The initial release of the Granite 4.0 models included three sizes—micro, tiny, and small—built on dense, dense-hybrid, and mixture-of-experts (MoE) hybrid architectures. Additional model sizes have been added gradually. We provide both base models (checkpoints after pretraining) and instruct models (checkpoints fine-tuned for dialogue, instruction following, helpfulness, and safety).
Core evaluation results for all model variants are provided on their respective model cards, and a more comprehensive extended evaluation is available here.

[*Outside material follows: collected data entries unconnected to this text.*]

-- ==== Sys2Proof/Laws/Operate.lean ====
section
/-! SUPPORT. What the shared conditions of a request let through: one equation where the port is ready, and one
inversion lemma; the same for a sync step. -/

namespace Sys2Proof.Machine

/-- Out of the states the spec gives no step: the counters are in range, and the occupancy and the views are within
their bounds (R22, R39, R67). -/
theorem ringFault_none {s : State} : ringFault s = none ↔
    s.pushed < 2 * s.cap ∧ s.popped < 2 * s.cap ∧ s.occupancy ≤ s.cap ∧ s.pCount ≤ s.cap ∧ s.occupancy ≤ s.pCount
      ∧ s.cCount ≤ s.occupancy := by
  unfold ringFault
  split
  · simp; omega
  · split
    · simp; omega
    · split
      · simp; omega
      · simp; omega

/-- Out of reset the faults of a state are the ring's. -/
theorem stateFault_running {s : State} (h : Running s) : stateFault s = ringFault s := by
  simp [stateFault, midReset, h.1]

/-- What a guarded step that answers a next state has met. -/
theorem guarded_next {s t : State} {r : Result} (h : guarded s r = .next t) :
    s.build.legal = true ∧ stateFault s = none ∧ r = .next t := by
  unfold guarded at h
  split at h
  · simp at h
  · split at h
    · simp at h
    · exact ⟨by simp_all, by assumption, h⟩

/-- In a legal build and a state that is no fault, a guarded step takes its effect. -/
theorem guarded_ok {s : State} {r : Result} (hl : s.build.legal = true) (hf : stateFault s = none) :
    guarded s r = r := by
  simp [guarded, hl, hf]

/-- A ready port performs an operation that fits it. -/
theorem operate_ready {i : Instr} {s : State} {op : State → Result} (h : Ready i.port s)
    (hf : i.fits s.build = true) : operate i s op = op s := by
  obtain ⟨hl, hp, ⟨h1, h2⟩, hr⟩ := h
  have hs := (stateFault_running ⟨h1, h2⟩).trans hr
  simp [operate, hl, hp, hf, h1, h2, hs]

/-- What an operation that answers a next state has met: out of reset, a ready port and its own effect; under `rst`,
the reset edge of its domain and an unspecified response. -/
theorem operate_next {i : Instr} {s t : State} {op : State → Result} (h : operate i s op = .next t) :
    (Ready i.port s ∧ i.fits s.build = true ∧ op s = .next t)
      ∨ (s.rstP ≠ .released ∧ s.rstC ≠ .released
          ∧ t = respondUnspecified i.port (resetEdge (domainOf i.port) s)) := by
  unfold operate at h
  split at h
  · simp at h
  split at h
  · simp at h
  split at h
  · simp at h
  split at h
  · simp at h
  rename_i hs
  split at h
  · rename_i h1 h2
    rw [stateFault_running ⟨h1, h2⟩] at hs
    exact .inl ⟨⟨by simp_all, by simp_all, ⟨h1, h2⟩, hs⟩, by simp_all, h⟩
  · exact .inr ⟨by simp_all, by simp_all, by simpa using h.symm⟩
  · simp at h
  · simp at h

/-- Out of reset, an operation that answers a next state is its own effect on a ready port. -/
theorem operate_next_running {i : Instr} {s t : State} {op : State → Result} (hr : Running s)
    (h : operate i s op = .next t) : Ready i.port s ∧ i.fits s.build = true ∧ op s = .next t := by
  rcases operate_next h with h | ⟨h, _⟩
  · exact h
  · exact absurd hr.1 h

/-- A request that fits its port does not end in a refusal out of reset, and faults only in a state the spec gives no
step. -/
theorem operate_running {i : Instr} {s : State} {op : State → Result} (hl : s.build.legal = true)
    (hw : i.wellFormed s.build = true) (hr : Running s) :
    operate i s op = match ringFault s with
      | some f => .fault f
      | none => op s := by
  obtain ⟨hp, hf⟩ : s.build.hasPort i.port = true ∧ i.fits s.build = true := by
    simpa [Instr.wellFormed] using hw
  rw [← stateFault_running hr]
  cases hf' : stateFault s <;> simp [operate, hl, hp, hf, hr.1, hr.2, hf']

/-- What a sync step that answers a next state has met. -/
theorem syncStep_next {d : Domain} {k : Nat} {s t : State} (h : syncStep d k s = .next t) :
    s.build.legal = true ∧ s.build.clocking = .async ∧ Running s ∧ ringFault s = none ∧ syncBy d k s = .next t := by
  obtain ⟨hl, hf, h⟩ := guarded_next h
  split at h
  · simp at h
  split at h
  · rename_i hr
    exact ⟨hl, by assumption, hr, (stateFault_running hr).symm.trans hf, h⟩
  · simp at h

/-- Counters in range that meet their invariant leave no fault to the ring. -/
theorem CountersInv.ringFault_none {s : State} (h : CountersInv s) (h1 : s.pushed < 2 * s.cap)
    (h2 : s.popped < 2 * s.cap) : ringFault s = none :=
  Machine.ringFault_none.mpr ⟨h1, h2, h.1, h.2.2.1, h.2.1, h.2.2.2.1⟩

/-- The invariant out of reset leaves no fault to the ring. -/
theorem ringFault_none_of_inv {s : State} (h : BlockInv s) (hr : Running s) : ringFault s = none :=
  (h.2.2.2.2.1 hr).1.ringFault_none h.2.2.1 h.2.2.2.1

/-- A port of a block that meets its invariant is ready. -/
theorem Live.ready {p : Port} {s : State} (h : Live p s) : Ready p s :=
  ⟨h.1.1, h.2.2, h.2.1, ringFault_none_of_inv h.1 h.2.1⟩

end Sys2Proof.Machine
end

To use any of our models, pick an appropriate model_path from:
iibm-granite/granite-4.0-micro-baseibm-granite/granite-4.0-microibm-granite/granite-4.0-h-micro-baseibm-granite/granite-4.0-h-microibm-granite/granite-4.0-h-tiny-baseibm-granite/granite-4.0-h-tinyibm-granite/granite-4.0-h-small-baseibm-granite/granite-4.0-h-smallibm-granite/granite-4.0-8b-baseibm-granite/granite-4.0-8b
This is a simple example of how to use Granite-4.0-H-Small model.
import torch
from transformers import AutoModelForCausalLM, AutoTokenizer
device = "auto"
model_path = "ibm-granite/granite-4.0-h-small"
tokenizer = AutoTokenizer.from_pretrained(model_path)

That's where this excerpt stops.